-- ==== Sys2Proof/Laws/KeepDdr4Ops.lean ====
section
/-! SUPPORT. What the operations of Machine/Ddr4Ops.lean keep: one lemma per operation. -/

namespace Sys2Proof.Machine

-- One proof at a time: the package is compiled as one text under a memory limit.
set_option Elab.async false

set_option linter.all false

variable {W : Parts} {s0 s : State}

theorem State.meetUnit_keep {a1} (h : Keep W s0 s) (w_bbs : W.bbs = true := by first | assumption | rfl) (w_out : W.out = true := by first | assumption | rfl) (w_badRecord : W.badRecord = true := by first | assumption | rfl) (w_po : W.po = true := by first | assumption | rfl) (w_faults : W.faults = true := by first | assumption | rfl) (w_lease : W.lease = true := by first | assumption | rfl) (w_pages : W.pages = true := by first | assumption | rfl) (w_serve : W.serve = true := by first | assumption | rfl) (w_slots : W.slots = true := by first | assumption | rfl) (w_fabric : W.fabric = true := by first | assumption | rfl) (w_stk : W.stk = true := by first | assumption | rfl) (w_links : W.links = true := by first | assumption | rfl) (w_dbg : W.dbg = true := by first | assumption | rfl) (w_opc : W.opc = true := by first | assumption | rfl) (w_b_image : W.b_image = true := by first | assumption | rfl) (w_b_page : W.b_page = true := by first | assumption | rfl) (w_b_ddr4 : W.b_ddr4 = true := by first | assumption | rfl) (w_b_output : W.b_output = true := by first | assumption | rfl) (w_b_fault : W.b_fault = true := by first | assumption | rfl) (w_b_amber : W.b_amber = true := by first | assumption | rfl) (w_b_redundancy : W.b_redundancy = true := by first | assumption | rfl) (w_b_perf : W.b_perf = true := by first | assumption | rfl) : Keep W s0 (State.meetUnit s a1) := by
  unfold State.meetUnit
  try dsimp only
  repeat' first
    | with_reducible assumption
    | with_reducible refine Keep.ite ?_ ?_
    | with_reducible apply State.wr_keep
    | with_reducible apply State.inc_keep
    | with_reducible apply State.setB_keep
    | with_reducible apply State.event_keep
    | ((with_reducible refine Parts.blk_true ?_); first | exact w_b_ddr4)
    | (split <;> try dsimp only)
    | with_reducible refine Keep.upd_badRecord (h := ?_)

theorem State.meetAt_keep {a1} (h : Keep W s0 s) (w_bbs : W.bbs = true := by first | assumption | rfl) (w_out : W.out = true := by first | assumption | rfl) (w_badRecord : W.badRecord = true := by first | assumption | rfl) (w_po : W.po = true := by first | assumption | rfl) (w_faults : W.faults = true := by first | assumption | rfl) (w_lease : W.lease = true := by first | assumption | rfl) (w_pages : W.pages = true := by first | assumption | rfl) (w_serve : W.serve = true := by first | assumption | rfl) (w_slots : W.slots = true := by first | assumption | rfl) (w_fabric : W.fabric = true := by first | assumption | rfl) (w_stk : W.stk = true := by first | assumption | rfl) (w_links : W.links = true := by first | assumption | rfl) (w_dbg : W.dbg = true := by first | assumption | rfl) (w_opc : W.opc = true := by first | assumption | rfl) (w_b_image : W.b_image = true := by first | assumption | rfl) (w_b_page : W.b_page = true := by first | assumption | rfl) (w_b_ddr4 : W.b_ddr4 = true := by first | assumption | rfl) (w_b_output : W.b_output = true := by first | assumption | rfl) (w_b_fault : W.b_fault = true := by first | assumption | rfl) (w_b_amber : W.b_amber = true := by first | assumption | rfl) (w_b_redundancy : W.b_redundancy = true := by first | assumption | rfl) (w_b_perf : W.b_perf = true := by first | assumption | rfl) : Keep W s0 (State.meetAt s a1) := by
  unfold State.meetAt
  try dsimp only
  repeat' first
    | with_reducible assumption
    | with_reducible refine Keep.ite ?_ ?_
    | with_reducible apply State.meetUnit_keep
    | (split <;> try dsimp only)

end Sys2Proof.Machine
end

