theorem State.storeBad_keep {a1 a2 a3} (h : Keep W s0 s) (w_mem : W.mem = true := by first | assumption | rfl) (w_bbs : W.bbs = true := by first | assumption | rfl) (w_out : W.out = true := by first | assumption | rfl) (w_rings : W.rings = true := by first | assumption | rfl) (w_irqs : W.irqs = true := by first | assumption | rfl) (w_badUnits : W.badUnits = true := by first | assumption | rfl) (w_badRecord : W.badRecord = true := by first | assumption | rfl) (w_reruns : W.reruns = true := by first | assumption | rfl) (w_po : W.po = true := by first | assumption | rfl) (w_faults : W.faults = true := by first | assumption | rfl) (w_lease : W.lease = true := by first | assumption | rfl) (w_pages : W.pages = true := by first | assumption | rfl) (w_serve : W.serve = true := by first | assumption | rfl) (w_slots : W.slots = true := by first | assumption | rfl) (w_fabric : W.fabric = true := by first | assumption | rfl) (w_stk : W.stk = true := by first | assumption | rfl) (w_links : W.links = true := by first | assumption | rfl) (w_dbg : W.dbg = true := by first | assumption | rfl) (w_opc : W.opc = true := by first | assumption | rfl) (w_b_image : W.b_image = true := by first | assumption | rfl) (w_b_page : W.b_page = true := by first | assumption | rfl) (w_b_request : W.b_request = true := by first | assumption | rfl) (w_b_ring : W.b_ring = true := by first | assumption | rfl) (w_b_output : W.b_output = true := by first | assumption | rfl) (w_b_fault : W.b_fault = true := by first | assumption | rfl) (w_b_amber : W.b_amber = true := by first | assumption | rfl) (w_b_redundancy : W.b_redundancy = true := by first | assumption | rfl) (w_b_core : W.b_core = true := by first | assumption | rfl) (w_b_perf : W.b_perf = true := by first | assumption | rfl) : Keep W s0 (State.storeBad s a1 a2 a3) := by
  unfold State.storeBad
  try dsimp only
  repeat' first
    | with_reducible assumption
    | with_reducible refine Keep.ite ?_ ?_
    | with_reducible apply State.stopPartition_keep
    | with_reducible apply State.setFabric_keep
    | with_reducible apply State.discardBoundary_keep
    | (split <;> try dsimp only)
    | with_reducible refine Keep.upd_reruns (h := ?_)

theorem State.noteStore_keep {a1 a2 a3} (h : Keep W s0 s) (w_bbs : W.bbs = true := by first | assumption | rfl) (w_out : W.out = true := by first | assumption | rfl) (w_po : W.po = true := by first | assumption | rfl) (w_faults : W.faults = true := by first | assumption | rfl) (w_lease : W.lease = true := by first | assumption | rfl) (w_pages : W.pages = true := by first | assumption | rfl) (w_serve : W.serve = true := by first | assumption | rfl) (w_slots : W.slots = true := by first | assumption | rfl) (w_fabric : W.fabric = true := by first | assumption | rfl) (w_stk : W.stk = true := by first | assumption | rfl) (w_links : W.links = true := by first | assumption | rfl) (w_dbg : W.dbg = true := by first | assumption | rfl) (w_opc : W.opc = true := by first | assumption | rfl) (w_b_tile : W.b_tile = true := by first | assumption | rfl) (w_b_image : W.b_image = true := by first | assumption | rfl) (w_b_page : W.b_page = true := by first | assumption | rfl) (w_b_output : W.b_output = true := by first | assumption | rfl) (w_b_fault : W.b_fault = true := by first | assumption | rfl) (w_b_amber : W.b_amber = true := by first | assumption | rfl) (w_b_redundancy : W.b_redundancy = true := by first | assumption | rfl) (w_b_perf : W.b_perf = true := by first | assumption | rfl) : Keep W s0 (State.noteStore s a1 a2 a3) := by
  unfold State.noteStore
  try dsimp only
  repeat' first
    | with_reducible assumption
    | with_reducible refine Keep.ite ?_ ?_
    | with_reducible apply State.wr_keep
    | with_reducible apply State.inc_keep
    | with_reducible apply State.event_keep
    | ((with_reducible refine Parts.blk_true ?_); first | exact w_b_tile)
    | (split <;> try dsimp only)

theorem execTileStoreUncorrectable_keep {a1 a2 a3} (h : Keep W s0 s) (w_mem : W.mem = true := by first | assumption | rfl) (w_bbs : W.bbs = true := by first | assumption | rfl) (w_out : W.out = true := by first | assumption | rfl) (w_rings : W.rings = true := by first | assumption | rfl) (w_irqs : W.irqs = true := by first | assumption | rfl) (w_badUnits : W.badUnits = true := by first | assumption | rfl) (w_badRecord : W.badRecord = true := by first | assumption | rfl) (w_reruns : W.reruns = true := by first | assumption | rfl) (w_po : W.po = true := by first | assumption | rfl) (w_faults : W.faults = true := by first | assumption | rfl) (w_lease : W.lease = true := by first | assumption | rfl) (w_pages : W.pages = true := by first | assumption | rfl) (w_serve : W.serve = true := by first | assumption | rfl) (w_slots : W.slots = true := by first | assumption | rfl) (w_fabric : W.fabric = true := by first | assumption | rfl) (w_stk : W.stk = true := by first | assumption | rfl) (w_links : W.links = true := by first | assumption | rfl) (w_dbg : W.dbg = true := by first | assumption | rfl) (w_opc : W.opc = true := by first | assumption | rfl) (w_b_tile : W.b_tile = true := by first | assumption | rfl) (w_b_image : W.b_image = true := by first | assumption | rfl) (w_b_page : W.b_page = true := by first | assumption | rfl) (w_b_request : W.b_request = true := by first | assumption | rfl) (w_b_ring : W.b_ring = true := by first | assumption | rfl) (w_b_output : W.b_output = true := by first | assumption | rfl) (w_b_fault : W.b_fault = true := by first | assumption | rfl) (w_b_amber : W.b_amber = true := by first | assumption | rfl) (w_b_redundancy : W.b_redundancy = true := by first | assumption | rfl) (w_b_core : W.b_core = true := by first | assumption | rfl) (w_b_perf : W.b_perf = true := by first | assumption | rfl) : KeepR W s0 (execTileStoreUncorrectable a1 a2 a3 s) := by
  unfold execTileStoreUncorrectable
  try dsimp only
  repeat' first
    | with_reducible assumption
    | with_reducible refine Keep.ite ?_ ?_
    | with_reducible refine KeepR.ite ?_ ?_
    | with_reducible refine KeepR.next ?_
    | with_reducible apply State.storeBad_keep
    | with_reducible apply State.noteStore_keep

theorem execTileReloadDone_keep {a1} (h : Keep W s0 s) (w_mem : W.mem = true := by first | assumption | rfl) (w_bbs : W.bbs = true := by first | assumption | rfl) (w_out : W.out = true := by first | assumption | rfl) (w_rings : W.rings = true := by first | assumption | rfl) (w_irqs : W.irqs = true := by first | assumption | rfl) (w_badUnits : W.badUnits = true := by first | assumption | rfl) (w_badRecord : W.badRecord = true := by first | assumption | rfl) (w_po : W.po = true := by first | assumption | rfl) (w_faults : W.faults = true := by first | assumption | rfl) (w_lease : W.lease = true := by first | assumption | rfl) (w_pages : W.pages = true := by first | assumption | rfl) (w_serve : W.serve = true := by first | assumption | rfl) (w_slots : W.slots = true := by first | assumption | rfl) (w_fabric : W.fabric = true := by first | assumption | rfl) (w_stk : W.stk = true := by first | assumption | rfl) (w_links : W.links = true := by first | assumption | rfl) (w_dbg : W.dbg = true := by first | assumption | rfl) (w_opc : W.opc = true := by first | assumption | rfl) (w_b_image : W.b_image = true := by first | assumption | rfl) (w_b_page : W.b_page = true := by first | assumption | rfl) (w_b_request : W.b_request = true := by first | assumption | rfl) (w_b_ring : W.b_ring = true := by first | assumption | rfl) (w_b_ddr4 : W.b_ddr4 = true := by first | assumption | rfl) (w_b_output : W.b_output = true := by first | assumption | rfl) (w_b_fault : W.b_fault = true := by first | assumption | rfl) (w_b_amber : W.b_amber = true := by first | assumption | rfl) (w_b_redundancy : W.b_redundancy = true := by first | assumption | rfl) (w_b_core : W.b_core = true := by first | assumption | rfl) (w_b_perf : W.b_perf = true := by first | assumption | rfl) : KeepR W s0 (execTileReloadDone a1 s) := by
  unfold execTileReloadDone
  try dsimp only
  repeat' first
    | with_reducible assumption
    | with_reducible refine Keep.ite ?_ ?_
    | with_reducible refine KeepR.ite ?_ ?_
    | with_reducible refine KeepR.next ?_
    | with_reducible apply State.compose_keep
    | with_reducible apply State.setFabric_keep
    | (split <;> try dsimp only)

Problem to solve
If a line of the data holds the string "Parts", list it.

Result
variable {W : Parts} {s0 s : State}
    | ((with_reducible refine Parts.blk_true ?_); first | exact w_b_ddr4)
    | ((with_reducible refine Parts.blk_true ?_); first | exact w_b_tile)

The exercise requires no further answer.